Çok da eski olmayan bir zamanda şehirlerin birinde bir kaplumbağa yaşarmış. Yaşarmış dediğime bakmayın bir görev bilirmiş hayatı. Uyanır, karnını doyurur, az yürür yorulur, akşam olunca da çekilirmiş kabuğuna... Çünkü kabuğu en güvenli yermiş. Işık geçirmez, gün değmez, yağmur girmez, kötülük yapacak herkese taştan bir duvar oluverirmiş.
Bir gün yine her günkü gibi uyanmış, kahvaltısını yapmış, az gitmiş yorulmuş, dinlenmiş durulmuş. Akşam olunca kabuğuna çekilmeyi unutmuş. Bakınmış etrafına pek de bir tehlike yokmuş. Yalnız daha önce hiç akşam görmediğinden dünyayı şaşkınmış biraz. İnsanlar, arabalar hızlı hızlı hareket ediyor, her yerde rengarenk ışıklar yanıyor, hep mavi bildiği gökyüzü lacivert oluyor, Güneş kayboluyor Ay doğuyormuş.
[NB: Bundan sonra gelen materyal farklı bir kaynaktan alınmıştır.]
-- ==== Sys2Proof/Word.lean ====
section
/-! DEFINITION. The value types of the hardware (spec 00_scope.md rules R8, R26): every quantity is
unsigned and has one of these fixed widths. -/

namespace Sys2Proof

/-- 8 bits: a memory cell, a general register, a timer, an immediate `KK` (R8 `REG_W`, `TIMER_W`). -/
abbrev Byte := BitVec 8

/-- 16 bits: an opcode, `PC`, `I`, a stack slot (R8 `PC_W`, `I_W`, `STACK_W`). -/
abbrev Word := BitVec 16

/-- 12 bits: the immediate `NNN` (R48). -/
abbrev Addr12 := BitVec 12

/-- One hexadecimal digit of an opcode used as a number or ignored (R47). -/
abbrev Nibble := BitVec 4

/-- The number of a general register, of a key or of a stack slot: 0..15 (R10, R15, R18). -/
abbrev RegIx := Fin 16

end Sys2Proof
end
İlk gün şaşkın şaşkın bakmış etrafına, ikinci gün şaşkın ama daha az, üçüncü gün şaşırmadan ve nihayet dördüncü gün kabullenerek farklı gelen her şeyi...
Günler günleri kovalamış. Dışarısı iyiymiş iyi olmasına ama sıkılmış kaplumbağa. Dışarıda geçirdiği her akşam yeni arkadaşlar tanıyor, onların anlattıklarını dinliyor, dinledikçe yoruluyor, yoruldukça eski yaşamını özlüyormuş.
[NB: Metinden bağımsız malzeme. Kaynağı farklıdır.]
-- ==== Sys2Proof/Config.lean ====
section
/-! DEFINITION. What is fixed for the machine (spec 00_scope.md rules R8, R9) and the one free value,
the random byte (44_random_timers_keys.md rule R95). Every policy parameter of R9 has its default of
that rule (assumption 7); the defaults live in the meanings that use them. -/

namespace Sys2Proof

/-- `MEM_SIZE` (R8): addresses are 0x000..0xFFF. -/
abbrev Config.memSize : Nat := 0x1000

/-- `PROG_BASE` (R8): where `load_program` writes and where `PC` stands after reset. -/
abbrev Config.progBase : Nat := 0x200

/-- `MAX_PROG` (R8; 90_conflicts.md C1): the longest program `load_program` accepts. -/
abbrev Config.maxProg : Nat := 3584

/-- `STACK_DEPTH` (R8). -/
abbrev Config.stackDepth : Nat := 16

/-- `FB_W` (R8): columns of the framebuffer. -/
abbrev Config.fbWidth : Nat := 64

/-- `FB_H` (R8): rows of the framebuffer. -/
abbrev Config.fbHeight : Nat := 32

/-- `GLYPH_STRIDE` (R8): bytes per font glyph. -/
abbrev Config.glyphStride : Nat := 5

/-- The font table `FONT[0..79]`, glyph `d` at `5*d` (70_reset_and_hazards.md rule R131; `FONT_BASE` is 0).
The bytes are the spec's default of the parameter `FONT` (decision D26, assumption 6). -/
def Config.font : List Byte :=
  [0xF0, 0x90, 0x90, 0x90, 0xF0] ++  -- 0
  [0x20, 0x60, 0x20, 0x20, 0x70] ++  -- 1
  [0xF0, 0x10, 0xF0, 0x80, 0xF0] ++  -- 2
  [0xF0, 0x10, 0xF0, 0x10, 0xF0] ++  -- 3
  [0x90, 0x90, 0xF0, 0x10, 0x10] ++  -- 4
  [0xF0, 0x80, 0xF0, 0x10, 0xF0] ++  -- 5
  [0xF0, 0x80, 0xF0, 0x90, 0xF0] ++  -- 6
  [0xF0, 0x10, 0x20, 0x40, 0x40] ++  -- 7
  [0xF0, 0x90, 0xF0, 0x90, 0xF0] ++  -- 8
  [0xF0, 0x90, 0xF0, 0x10, 0xF0] ++  -- 9
  [0xF0, 0x90, 0xF0, 0x90, 0x90] ++  -- A
  [0xE0, 0x90, 0xE0, 0x90, 0xE0] ++  -- B
  [0xF0, 0x80, 0x80, 0x80, 0xF0] ++  -- C
  [0xE0, 0x90, 0x90, 0x90, 0xE0] ++  -- D
  [0xF0, 0x80, 0xF0, 0x80, 0xF0] ++  -- E
  [0xF0, 0x80, 0xF0, 0x80, 0x80]     -- F

/-- FREE VALUE (assumption 1): the byte `rand` that the host presents with the step that executes the
`n`-th CXKK (R95, R124). No body, so nothing can be proved of its value: "a model must treat `rand` as a
free 8-bit value" (R95). -/
opaque Config.rand : Nat → Byte

end Sys2Proof
end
İlk gün unutup girmediği, ikinci ve sonraki günler merakına yenilip girmek istemediği kabuğunu hatırlamış sonra. Orası sıcacık ve güvenliymiş. Geri dönmek istemiş şairin tabiriyle "sırtının kamburu" evine. Ancak sırtındaki kabukta bir farklılık hissetmiş. O her zaman çekilip dinlendiği kabuğun içi artık karanlık değilmiş ve rüzgar esiyormuş küçük bir çatlaktan. Kaplumbağa bunu pek de umursamamış. Depreme dayanıksız raporu alıp bir muteahhitle anlaşıp düşük bütçeli yeni bir kabuk yaptırmayı düşünmüş ama sonra üşenmiş onca yolu gitmeye. Kaplumbağanın evindeki çatlak gitgide büyümeye başlamış. Her gün bir öncekinden daha ışıltılı ve daha soğukmuş.
Dışarıyı da bilen kaplumbağa, " Nasıl olsa dışarıda da hayatta kalabilirim." diyerek pek de aldırmamış bu çatlağa...
Günler, aylar geçmiş ve nihayet kış gelip çatmış.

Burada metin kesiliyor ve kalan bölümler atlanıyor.